Ancient Literature Mythology:
Gilgamesh
Metamorphosis - Ovid

Recent Literature Authors:
Anne Rice

Modern Fantasy Series:
Dresden Files - Jim Butcher

Semi-Erotic Fantasy Series
Kushiel - Jacqueline Carey

Sword and Sorcery Series:
Wheel of Time - Robert Jordan
Sword of Truth - Terry Goodkind

High School Reading List:
Ender's Game - Orson Scott Card

Recent Literature:
A Thousand Splendid Suns - Khalid Hosseini
The Man with Two Arms - Billy Lombardo

Replay - Ken Grimwood
http://en.wikipedia.org/wiki/Replay_(novel)

:::
I'm going to stop, since I can still go on with different categories. Like, books from a British Author, a Spanish Author, French Literature, and many others.

Spike89

(1,569 posts)
46. Replay was a surprise find
Tue Jul 9, 2013, 02:07 PM
Jul 2013

I stumbled on the book and loved it. There are so many time travel books out there, but few that approach the level of that novel.

Rob H.

(5,851 posts)
49. Yay! A fellow Dresden Files fan!
Tue Jul 9, 2013, 02:37 PM
Jul 2013

I love those books and I'm not normally a fantasy fan--I got into them because I love mysteries and they're like a mashup of Sam Spade and Harry Potter.

Xyzse

(8,217 posts)
50. I love that series...
Tue Jul 9, 2013, 02:39 PM
Jul 2013

I think this is my fourth time reading the whole thing from Storm Front onwards.

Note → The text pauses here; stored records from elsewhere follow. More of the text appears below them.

-- ==== Sys2Proof/Word.lean ====
section
/-! DEFINITION. Words, bytes and the plainest arithmetic on them (00 R2, R7). -/
namespace Sys2Proof

/-- A 64-bit register or memory word. -/
abbrev Word := BitVec 64

/-- One byte of memory. -/
abbrev Byte := BitVec 8

/-- A mesh position, `32 * y + x` (01 R14). -/
abbrev CoreId := Fin 512

/-- A virtual die number (01 R9). -/
abbrev DieId := Fin 8

/-- A context number on a core (02 R24). -/
abbrev CtxId := Fin 12

/-- Sign extension into a 64-bit word (00 R7). -/
abbrev sext64 {n : Nat} (x : BitVec n) : Word := x.signExtend 64

/-- Zero extension into a 64-bit word (00 R7). -/
abbrev zext64 {n : Nat} (x : BitVec n) : Word := x.setWidth 64

/-- The field `hi:lo` of a word as a number (00 R2). -/
def bits (w : Word) (hi lo : Nat) : Nat := (w.toNat >>> lo) % 2 ^ (hi + 1 - lo)

/-- Bit `i` of a word. -/
def bitAt (w : Word) (i : Nat) : Bool := w.getLsbD i

end Sys2Proof
end

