/-- The lease is revoked (09 R219). -/
def Ctx.revoke (x : Ctx) : Ctx :=
  { x with mlease := ⟨0, 0, 0⟩, mstat := { x.mstat with lstate := 3 }, mleaseSaved := false }

/-- MSAVE (09 R220; 17 R401). One step runs a whole command of the array, so none is in progress between two steps, and the
queued commands travel in the image (log 33). -/
def execMsave (f : FX) (s : State) : Out :=
  s.issueMatrix (.msave f) f [f.sa] none .supervisor (fun t =>
    t.withLease (.msave f) (fun t d l =>
      let p := t.rs f.sa
      orStop t [if pointerOk p then none else some (0x05, p), alignStop p true 4096]
        (match t.unitWriteAt d l.domain rightW (some t.cur) (pointerAddr p) (leaseImageBytes l.nslot) (leaseImage t.ctx l) with
         | .error e => t.accessTrap e.cause.1 e.cause.2
         | .ok u => .next ((u.dropLease u.cur.1 u.cur.2).modCtx (fun y => { y with mleaseSaved := true })))))

/-- MREST (09 R220; 17 R401). -/
def execMrest (f : FX) (s : State) : Out :=
  s.issueMatrix (.mrest f) f [f.sa] none .supervisor (fun t =>
    let x := t.ctx
    let d := dieOf t.cur.1
    let p := t.rs f.sa
    if !x.mleaseSaved then t.withLease (.mrest f) (fun u _ _ => illegal u (.mrest f))
    else orStop t [if pointerOk p then none else some (0x05, p), alignStop p true 4096]
      (let n := x.mlease.nslot.toNat
       let g := (t.dieAt d).firebox
       match g.freeNumber with
       | none => .next (t.modCtx Ctx.revoke)
       | some num =>
         if 12 < g.slotsUsed + n then .next (t.modCtx Ctx.revoke)
         else match t.unitReadAt d x.domain rightR (pointerAddr p) (leaseImageBytes n) with
           | .error e => t.accessTrap e.cause.1 e.cause.2
           | .ok (img, u) =>
             if leaseImageBad img then illegal u (.mrest f)
             else
               let launch := match (u.coreAt u.cur.1).placed with
                 | some q => q.launch
                 | none => 0
               .next ((u.restoreLease d (imageLease img num n u.cur.1 u.cur.2 launch x.domain)).modCtx
                 (fun y => y.restoreMatrix img num))))

/-! ### The end of a context -/

/-- The end of the executing context, its lease given up as MFREE would: its commands complete first, and a fault
that it holds is reported to the die's firmware (09 R196; 16 R368). -/
def State.endSelf (s : State) : Effect :=
  let d := dieOf s.cur.1
  let done := fun t : State =>
    Effect.leave ((if t.ctx.hopped.isSome then t.releaseSteps t.runCore packageScope else t).endContext t.cur.1 t.cur.2)
  match s.lease with
  | none => done s
  | some l =>
    match l.fault with
    | some q =>
      if q.delivered then .retry (s.resumeLease d l) .commands
      else done (s.report (.matrixFaultDropped d.val l.num q.cause))
    | none => if l.pending then .retry s .commands else done s

/-- HEND (02 R26; 16 R368). -/
def execHend (f : SR) (s : State) : Out :=
  s.issue (.hend f) f.ctl { forbid := some 10 } (fun t =>
    let u := t.drainVector
    if u.inHandler then .leave u.endHandler
    else if u.cur.2.val == 0 && (u.coreAt u.cur.1).helperActive then .wait u .helpersEnded
    else u.endSelf)

end Sys2Proof.Machine
end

I particularly enjoy how Toot evolves from book to book.

 

Apophis

(1,407 posts)
45. I'm really enjoying the Mistborn series by Brandon Sanderson.
Tue Jul 9, 2013, 01:26 PM
Jul 2013

As for my favorites, I have way too many to list.

SeattleVet

(5,903 posts)
51. My all-time favorite, which I seem to re-read every few years...
Tue Jul 9, 2013, 03:22 PM
Jul 2013
A Confederacy of Dunces
John Kennedy Toole

Followed by:
The Hitchhiker's Guide to the Galaxy
Douglas Adams

Then, pretty much anything by Isaac Asimov.